/-! ### Utertil mode -/

/-- UT_ENABLE (R583), UT_TAIL_WRITE, UT_PACKET_TAKE and UT_PAD (R586 to R589), STACK_SCAN, UT_SEARCH, UT_INSERT, UT_DELETE, UT_NOP and UT_CLEAR
(R592 to R596, Table 21.4): a packet the ring holds whole is accepted in order when its reply has room, a bad one stops the ring; a search answers the K
best of the live IDs once the Sorter has a register for it; an insert or delete that is sound commits whole; an entry applied sets its own
ID's state and no other's; accepted packets end when ENABLE's clearing takes effect (R4).
Where the spec leaves a point open, it follows the model's own reading: log entries 48, 93 and 116. -/
def Obligations.UtertilRingsAndTables : Prop :=
  (∀ s w p v, Running s → issuerTenant s w = some 0 →
    let old := rd s .utCtl p
    let held := bit old 63 && (fld v 43 32 != fld old 43 32 || fld v 15 0 != fld old 15 0 || bit v 56 != bit old 56)
    let ok := s.fuse.utertilAllow && utBaseOk s p (fld v 43 32) && s.sys.colls.all (·.id != fld v 15 0)
    ∃ t, exec (.utEnable w p v) s = .next t ∧ MemoriesKept s t ∧ t.sys = s.sys ∧ t.live = s.live ∧
      RegsKept s t (fun r q _ => q = p ∧ (r = .utCtl ∨ r = .utStatus)) ∧
      if held = true ∨ s.fuse.maxTenants ≤ fld v 43 32 ∨ (bit v 63 = true ∧ bit old 63 = false ∧ ok = false) then
        rd t .utCtl p = old ∧ bit (rd t .utStatus p) 63 = true
      else rd t .utCtl p = swWrite .utCtl old v ∧ rd t .utStatus p = rd s .utStatus p) ∧
  (∀ s w p v n, Running s → utOn s p = true → issuerTenant s w = some n → regionOf (utBaseOf s p) = .loft →
    access s w.partition n (utBaseOf s p) 8 true = .ok → ∃ t, exec (.utTailWrite w p v) s = .next t ∧
      t.mem = Mem.writeBytes s.mem (utBaseOf s p) (natBE 8 v.toNat) ∧ t.win = s.win ∧ t.cellar = s.cellar ∧ (psys t p).ut.awake = true) ∧
  (∀ s p, Running s → utOn s p = true → (psys s p).ut.stopped = false → (psys s p).ut.awake = true →
    (utNext s p = .idle → ∃ t, exec (.utPacketTake p) s = .next t ∧ MemoriesKept s t ∧ RegsKept s t (fun _ _ _ => False) ∧
      (psys t p).ut.awake = false ∧ (psys t p).cmds = (psys s p).cmds) ∧
    (utNext s p = .bad → ∃ t, exec (.utPacketTake p) s = .next t ∧ (psys t p).ut.stopped = true ∧ bit (rd t .utStatus p) 62 = true ∧
      (psys t p).cmds = (psys s p).cmds ∧ fld (rd t .utCount p) 31 16 = satAdd 16 (fld (rd s .utCount p) 31 16) 1) ∧
    ∀ h len, utNext s p = .packet h len → let body := (utPacket s p (8 * len)).drop 16
      let need := utNeed (byteAt h 2) (beNat (body.take 2))
      (byteAt h 2 ≠ 0 → utFits s p need = true → ∃ t, exec (.utPacketTake p) s = .next t ∧
        t.mem = Mem.writeBytes s.mem (unalias s (utBaseOf s p + 8)) (natBE 8 ((utHead s p + len) % 131072)) ∧ t.win = s.win ∧
        t.cellar = s.cellar ∧ (psys t p).cmds = (psys s p).cmds ++ [utCmd s p h body need] ∧
        fld (rd t .utCount p) 63 32 = satAdd 32 (fld (rd s .utCount p) 63 32) 1) ∧
      (byteAt h 2 ≠ 0 → utFits s p need = false → exec (.utPacketTake p) s = .next s) ∧
      (byteAt h 2 = 0 → ∃ t, exec (.utPad p) s = .next t ∧ (psys t p).cmds = (psys s p).cmds ∧
        t.mem = Mem.writeBytes s.mem (unalias s (utBaseOf s p + 8)) (natBE 8 ((utHead s p + len) % 131072)) ∧
        fld (rd t .utCount p) 63 32 = satAdd 32 (fld (rd s .utCount p) 63 32) 1)) ∧
  (∀ s p c, Held s p 0x0F01 c → c.params.length = 40 → rangeHolds s c.tenant (utBaseOf s p) 0x40000000 = true → 0 < utK c → utK c ≤ 100 →
    (registerLeft (psys s p) c.cls = false → exec (.utSearch p c.ref) s = .next s) ∧
    (registerLeft (psys s p) c.cls = true → utScanned s p c.ref = true → ∃ l, (psys s p).ut.scan = some (c.ref, l) ∧
      exec (.utSearch p c.ref) s = .next ((postReply p c (if l.length < utK c then stShort else stOk) 0
        (utSearchBody (utK c) (sortBy utBefore l))).run s)) ∧
    (registerLeft (psys s p) c.cls = true → utScanned s p c.ref = false → poisonIn s (utCodeAddr s p 0) (32 * utHigh s p) = none →
      let ids := (List.range (utHigh s p)).filter fun i => utIdState s p i == 1
      let row := ids.map fun i => (i, utDist s p (if utField c 18 1 = 0 then 1 else utField c 18 1) ((c.params.drop 8).take 32) i)
      ∃ u, MemoriesKept s u ∧ exec (.utSearch p c.ref) s = .next ((postReply p c (if ids.length < utK c then stShort else stOk) 0
        (utSearchBody (utK c) (sortBy utBefore row))).run u))) ∧
  (∀ s (k : Fin 24) p c, Held s p 0x0F01 c → c.params.length = 40 → rangeHolds s c.tenant (utBaseOf s p) 0x40000000 = true → 0 < utK c →
    utK c ≤ 100 → stackOf (utBaseOf s p) = k.val → utScanned s p c.ref = false →
    poisonIn s (utCodeAddr s p 0) (32 * utHigh s p) = none → ∃ t, exec (.stackScan k p c.ref) s = .next t ∧ MemoriesKept s t ∧
      cmdOf t p c.ref = some c ∧ (psys t p).ut.scan = some (c.ref, ((List.range (utHigh s p)).filter fun i => utIdState s p i == 1).map
        fun i => (i, utDist s p (if utField c 18 1 = 0 then 1 else utField c 18 1) ((c.params.drop 8).take 32) i))) ∧
  (∀ s p c, Held s p 0x0F02 c → rangeHolds s c.tenant (utBaseOf s p) 0x40000000 = true → let n := utField c 16 2
    n ≤ 100 → c.params.length = 8 + 40 * n → (∀ i, i < n → utInsertId c i ≠ 0xFFFFFF ∧ utIdState s p (utInsertId c i) ≠ 2) →
    (psys s p).committedN + n ≤ 4096 → ∃ t, exec (.utInsert p c.ref) s = .next t ∧ Ended t p c ∧
      (psys t p).committedN = (psys s p).committedN + n ∧
      (psys t p).ut.stage = (psys s p).ut.stage ++ [(frameNow s, (List.range n).map fun i =>
        ⟨utInsertId c i, 1, some (utField c (28 + 40 * i) 2, (c.params.drop (16 + 40 * i)).take 32)⟩)]) ∧
  (∀ s p c, Held s p 0x0F03 c → rangeHolds s c.tenant (utBaseOf s p) 0x40000000 = true → let n := utField c 16 2
    n ≤ 1018 → c.params.length + 16 = roundUp (24 + 4 * n) 8 → (∀ i, i < n → utDeleteId c i ≠ 0xFFFFFF) →
    (psys s p).committedN + n ≤ 4096 → ∃ t, exec (.utDelete p c.ref) s = .next t ∧ Ended t p c ∧
      (psys t p).committedN = (psys s p).committedN + n ∧
      (psys t p).ut.stage = (psys s p).ut.stage ++ [(frameNow s, (List.range n).map fun i => ⟨utDeleteId c i, 2, none⟩)]) ∧
  (∀ s p, bit (lv s .utCtl p) 63 = true → bit (rd s .utCtl p) 63 = false → let t := (utOffBell p).run s
    (∀ c ∈ (psys t p).cmds, c.ring ≠ 34) ∧ (psys t p).ut.held = [] ∧ MemoriesKept s t ∧ RegsKept s t (fun _ _ _ => False)) ∧
  (∀ s p c, Held s p 0x0F04 c → exec (.utNop p c.ref) s = .next ((postReply p c stOk 0 []).run s)) ∧
  (∀ s p c, Held s p 0x0F80 c → ∃ t, exec (.utClear p c.ref) s = .next t ∧ MemoriesKept s t ∧ RegsKept s t (fun _ _ _ => False) ∧
    (psys t p).ut.clearing = some c.ref ∧ cmdOf t p c.ref = some { c with phase := .running }) ∧
  ∀ s p x, regionOf (utBaseOf s p) = .loft → x.id < 2 ^ 24 → x.state < 4 → let t := (utApply p x).run s
    utIdState t p x.id = x.state ∧ ∀ i, i < 2 ^ 24 → i ≠ x.id → utIdState t p i = utIdState s p i
end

****************

What the task requires :: Among the records above, only the lines between the line holding "(utNext s p = .bad" and the line holding "(byteAt h 2 = 0", inclusive, are to be output, exactly as written.

Solved problem ::
    (utNext s p = .bad → ∃ t, exec (.utPacketTake p) s = .next t ∧ (psys t p).ut.stopped = true ∧ bit (rd t .utStatus p) 62 = true ∧
      (psys t p).cmds = (psys s p).cmds ∧ fld (rd t .utCount p) 31 16 = satAdd 16 (fld (rd s .utCount p) 31 16) 1) ∧
    ∀ h len, utNext s p = .packet h len → let body := (utPacket s p (8 * len)).drop 16
      let need := utNeed (byteAt h 2) (beNat (body.take 2))
      (byteAt h 2 ≠ 0 → utFits s p need = true → ∃ t, exec (.utPacketTake p) s = .next t ∧
        t.mem = Mem.writeBytes s.mem (unalias s (utBaseOf s p + 8)) (natBE 8 ((utHead s p + len) % 131072)) ∧ t.win = s.win ∧
        t.cellar = s.cellar ∧ (psys t p).cmds = (psys s p).cmds ++ [utCmd s p h body need] ∧
        fld (rd t .utCount p) 63 32 = satAdd 32 (fld (rd s .utCount p) 63 32) 1) ∧
      (byteAt h 2 ≠ 0 → utFits s p need = false → exec (.utPacketTake p) s = .next s) ∧
      (byteAt h 2 = 0 → ∃ t, exec (.utPad p) s = .next t ∧ (psys t p).cmds = (psys s p).cmds ∧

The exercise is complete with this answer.